[MATERIAL FOR THE TASK]
/-- Settles O57: of all a step can do only the commit step of POLL pushes, and it does so exactly when it stores. -/
theorem pushExactlyOnChange : Obligations.PushExactlyOnChange :=
  fun _ _ h => (step_pushesOnChange h).imp_left State.published_eq_iff.mp

end Sys2Proof.Machine
end

section
/-!
SUPPORT. Proofs of the statements of spec/43_display_state_machine.md, PARSE: what each of its checks answers, what it commits,
and that it undoes DECODE.
-/

namespace Sys2Proof.Machine

/-! ## What PARSE decides -/

theorem parseString_of_short {str : Str} (h : str.length ≤ 1) (p : Params) : parseString p str = .silent := if_pos h

theorem parseString_of_long {str : Str} (h : 2 ≤ str.length) (p : Params) :
    parseString p str = parseFields p.errToken (split str p.sep) := if_neg (by omega)

theorem parseFields_of_structure {e : Str} {f : List Str} (h : f.getD 0 [] = e ∨ f.length < 10) :
    parseFields e f = .warning .notDisplayString := if_pos h

theorem parseFields_of_short_led {e : Str} {f : List Str} (hten : 10 ≤ f.length) (htoken : f.getD 0 [] ≠ e)
    (hled : (f.getD 0 []).length < 8) : parseFields e f = .warning .ledSegmentTooShort := by
  rw [parseFields, if_neg (not_or.mpr ⟨htoken, Nat.not_lt.mpr hten⟩), if_pos hled]

/-- With a first field that passes, the lines decide (R208, R211). -/
theorem parseFields_of_led {e : Str} {f : List Str} (hten : 10 ≤ f.length) (htoken : f.getD 0 [] ≠ e)
    (hled : 8 ≤ (f.getD 0 []).length) :
    parseFields e f = ((shortLine f).elim (.commit (snapshotOfFields f)) fun i => .warning (.lineTooShort i)) := by
  rw [parseFields, if_neg (not_or.mpr ⟨htoken, Nat.not_lt.mpr hten⟩), if_neg (Nat.not_lt.mpr hled)]
  cases shortLine f <;> rfl

theorem shortLine_eq_find?_range' (f : List Str) :
    shortLine f = (List.range' 1 8).find? fun i => (f.getD i []).length < 40 := rfl

/-- The line that is named is the first short one. -/
theorem shortLine_eq_some {f : List Str} {i : Nat} (hlow : 1 ≤ i) (hhigh : i ≤ 8) (hi : (f.getD i []).length < 40)
    (hfirst : ∀ j, 1 ≤ j → j < i → 40 ≤ (f.getD j []).length) : shortLine f = some i := by
  rw [shortLine_eq_find?_range', List.find?_range'_eq_some]
  refine ⟨decide_eq_true hi, List.mem_range'_1.mpr ⟨hlow, by omega⟩, fun j hj hji => ?_⟩
  simpa using hfirst j hj hji

theorem shortLine_eq_none {f : List Str} (h : ∀ i, 1 ≤ i → i ≤ 8 → 40 ≤ (f.getD i []).length) : shortLine f = none := by
  rw [shortLine_eq_find?_range', List.find?_range'_eq_none]
  intro i hlow hhigh
  simpa using h i hlow (by omega)

/-! ## PARSE as a host operation -/

theorem execParse_of_silent {s : State} {str : Str} (h : parseString s.cfg str = .silent) :
    exec (.parse str) s = .next { s with out := s.out ++ [.result .void] } := by
  simp only [exec, execParse_eq, State.parse, h]
  rfl

theorem execParse_of_warning {s : State} {str : Str} {info : ReportInfo} (h : parseString s.cfg str = .warning info) :
    exec (.parse str) s = .next { s with out := s.out ++ [.report .parseWarning info, .result .void] } := by
  simp [exec, execParse_eq, State.parse, h, State.emit]

theorem execParse_of_commit {s : State} {str : Str} {v : Snapshot} (h : parseString s.cfg str = .commit v) :
    exec (.parse str) s = .next { s with snapshot := v, out := s.out ++ [.result .void] } := by
  simp only [exec, execParse_eq, State.parse, h]
  rfl

/-! ## The canonical strings of a poll cycle -/

/-- A response that decodes gives its canonical string, which has the led segment in it (R97). -/
theorem length_of_decodeResponse_ok {p : Params} {r : Option Bytes} {str : Str} (h : decodeResponse p r = .ok str) :
    8 ≤ str.length := by
  obtain ⟨-, -, -, hok⟩ := decodeTestsInOrder p r
  obtain ⟨raw, -, -, -, rfl⟩ := (hok str).mp h
  rw [canonical_length]
  omega

theorem canonOf_of_ok {p : Params} {r : Option Bytes} {str : Str} (h : decodeResponse p r = .ok str) :
    canonOf p r = str := by
  rw [canonOf, h]

theorem canonOf_of_err {p : Params} {r : Option Bytes} {e : DecodeError} (h : decodeResponse p r = .err e) :
    canonOf p r = errorText p e := by
  rw [canonOf, h]

/-- No canonical string of a poll cycle is as short as the placeholder (R99, R209). -/
theorem length_canonOf {p : Params} (hp : p.TextsOk) (r : Option Bytes) : 2 ≤ (canonOf p r).length := by
  obtain ⟨hnc, hcomm, hmalf, -⟩ := hp
  cases hd : decodeResponse p r with
  | ok str =>
    have := length_of_decodeResponse_ok hd
    rw [canonOf_of_ok hd]
    omega
  | err e =>
    rw [canonOf_of_err hd]
    cases e with
    | notConnected => exact hnc
    | communicationError => exact hcomm
    | malformed => exact hmalf

/-- Settles O18: a short string passes no check, and no string of a poll cycle is short. -/
theorem parseIsSilentOnPlaceholder : Obligations.ParseIsSilentOnPlaceholder :=
  ⟨fun _ s h => execParse_of_silent (parseString_of_short h s.cfg), fun _ r hp => length_canonOf hp r⟩

/-! ## The rejections -/

/-- The first piece of a split is the first field that PARSE reads. -/
theorem getD_zero_of_head? {f : List Str} {x : Str} (h : f.head? = some x) : f.getD 0 [] = x := by
  rw [List.getD_eq_getElem?_getD, ← List.head?_eq_getElem?, h, Option.getD_some]

/-- Settles O19: the first check of the fields. -/
theorem parseRejectsStructure : Obligations.ParseRejectsStructure := fun _ s hlen h =>
  execParse_of_warning <|
    (parseString_of_long hlen s.cfg).trans (parseFields_of_structure (h.imp_left getD_zero_of_head?))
[/MATERIAL FOR THE TASK]
DIRECTIONS FOR THIS TASK — An exact copy of all the records above is the required answer.

ANSWER BOX —
/-- Settles O57: of all a step can do only the commit step of POLL pushes, and it does so exactly when it stores. -/
theorem pushExactlyOnChange : Obligations.PushExactlyOnChange :=
  fun _ _ h => (step_pushesOnChange h).imp_left State.published_eq_iff.mp

end Sys2Proof.Machine
end

section
/-!
SUPPORT. Proofs of the statements of spec/43_display_state_machine.md, PARSE: what each of its checks answers, what it commits,
and that it undoes DECODE.
-/

namespace Sys2Proof.Machine

/-! ## What PARSE decides -/

theorem parseString_of_short {str : Str} (h : str.length ≤ 1) (p : Params) : parseString p str = .silent := if_pos h

theorem parseString_of_long {str : Str} (h : 2 ≤ str.length) (p : Params) :
    parseString p str = parseFields p.errToken (split str p.sep) := if_neg (by omega)

theorem parseFields_of_structure {e : Str} {f : List Str} (h : f.getD 0 [] = e ∨ f.length < 10) :
    parseFields e f = .warning .notDisplayString := if_pos h

theorem parseFields_of_short_led {e : Str} {f : List Str} (hten : 10 ≤ f.length) (htoken : f.getD 0 [] ≠ e)
    (hled : (f.getD 0 []).length < 8) : parseFields e f = .warning .ledSegmentTooShort := by
  rw [parseFields, if_neg (not_or.mpr ⟨htoken, Nat.not_lt.mpr hten⟩), if_pos hled]

/-- With a first field that passes, the lines decide (R208, R211). -/
theorem parseFields_of_led {e : Str} {f : List Str} (hten : 10 ≤ f.length) (htoken : f.getD 0 [] ≠ e)
    (hled : 8 ≤ (f.getD 0 []).length) :
    parseFields e f = ((shortLine f).elim (.commit (snapshotOfFields f)) fun i => .warning (.lineTooShort i)) := by
  rw [parseFields, if_neg (not_or.mpr ⟨htoken, Nat.not_lt.mpr hten⟩), if_neg (Nat.not_lt.mpr hled)]
  cases shortLine f <;> rfl

theorem shortLine_eq_find?_range' (f : List Str) :
    shortLine f = (List.range' 1 8).find? fun i => (f.getD i []).length < 40 := rfl

/-- The line that is named is the first short one. -/
theorem shortLine_eq_some {f : List Str} {i : Nat} (hlow : 1 ≤ i) (hhigh : i ≤ 8) (hi : (f.getD i []).length < 40)
    (hfirst : ∀ j, 1 ≤ j → j < i → 40 ≤ (f.getD j []).length) : shortLine f = some i := by
  rw [shortLine_eq_find?_range', List.find?_range'_eq_some]
  refine ⟨decide_eq_true hi, List.mem_range'_1.mpr ⟨hlow, by omega⟩, fun j hj hji => ?_⟩
  simpa using hfirst j hj hji

theorem shortLine_eq_none {f : List Str} (h : ∀ i, 1 ≤ i → i ≤ 8 → 40 ≤ (f.getD i []).length) : shortLine f = none := by
  rw [shortLine_eq_find?_range', List.find?_range'_eq_none]
  intro i hlow hhigh
  simpa using h i hlow (by omega)

/-! ## PARSE as a host operation -/

theorem execParse_of_silent {s : State} {str : Str} (h : parseString s.cfg str = .silent) :
    exec (.parse str) s = .next { s with out := s.out ++ [.result .void] } := by
  simp only [exec, execParse_eq, State.parse, h]
  rfl

theorem execParse_of_warning {s : State} {str : Str} {info : ReportInfo} (h : parseString s.cfg str = .warning info) :
    exec (.parse str) s = .next { s with out := s.out ++ [.report .parseWarning info, .result .void] } := by
  simp [exec, execParse_eq, State.parse, h, State.emit]

theorem execParse_of_commit {s : State} {str : Str} {v : Snapshot} (h : parseString s.cfg str = .commit v) :
    exec (.parse str) s = .next { s with snapshot := v, out := s.out ++ [.result .void] } := by
  simp only [exec, execParse_eq, State.parse, h]
  rfl

/-! ## The canonical strings of a poll cycle -/

/-- A response that decodes gives its canonical string, which has the led segment in it (R97). -/
theorem length_of_decodeResponse_ok {p : Params} {r : Option Bytes} {str : Str} (h : decodeResponse p r = .ok str) :
    8 ≤ str.length := by
  obtain ⟨-, -, -, hok⟩ := decodeTestsInOrder p r
  obtain ⟨raw, -, -, -, rfl⟩ := (hok str).mp h
  rw [canonical_length]
  omega

theorem canonOf_of_ok {p : Params} {r : Option Bytes} {str : Str} (h : decodeResponse p r = .ok str) :
    canonOf p r = str := by
  rw [canonOf, h]

theorem canonOf_of_err {p : Params} {r : Option Bytes} {e : DecodeError} (h : decodeResponse p r = .err e) :
    canonOf p r = errorText p e := by
  rw [canonOf, h]

/-- No canonical string of a poll cycle is as short as the placeholder (R99, R209). -/
theorem length_canonOf {p : Params} (hp : p.TextsOk) (r : Option Bytes) : 2 ≤ (canonOf p r).length := by
  obtain ⟨hnc, hcomm, hmalf, -⟩ := hp
  cases hd : decodeResponse p r with
  | ok str =>
    have := length_of_decodeResponse_ok hd
    rw [canonOf_of_ok hd]
    omega
  | err e =>
    rw [canonOf_of_err hd]
    cases e with
    | notConnected => exact hnc
    | communicationError => exact hcomm
    | malformed => exact hmalf

/-- Settles O18: a short string passes no check, and no string of a poll cycle is short. -/
theorem parseIsSilentOnPlaceholder : Obligations.ParseIsSilentOnPlaceholder :=
  ⟨fun _ s h => execParse_of_silent (parseString_of_short h s.cfg), fun _ r hp => length_canonOf hp r⟩

/-! ## The rejections -/

/-- The first piece of a split is the first field that PARSE reads. -/
theorem getD_zero_of_head? {f : List Str} {x : Str} (h : f.head? = some x) : f.getD 0 [] = x := by
  rw [List.getD_eq_getElem?_getD, ← List.head?_eq_getElem?, h, Option.getD_some]

/-- Settles O19: the first check of the fields. -/
theorem parseRejectsStructure : Obligations.ParseRejectsStructure := fun _ s hlen h =>
  execParse_of_warning <|
    (parseString_of_long hlen s.cfg).trans (parseFields_of_structure (h.imp_left getD_zero_of_head?))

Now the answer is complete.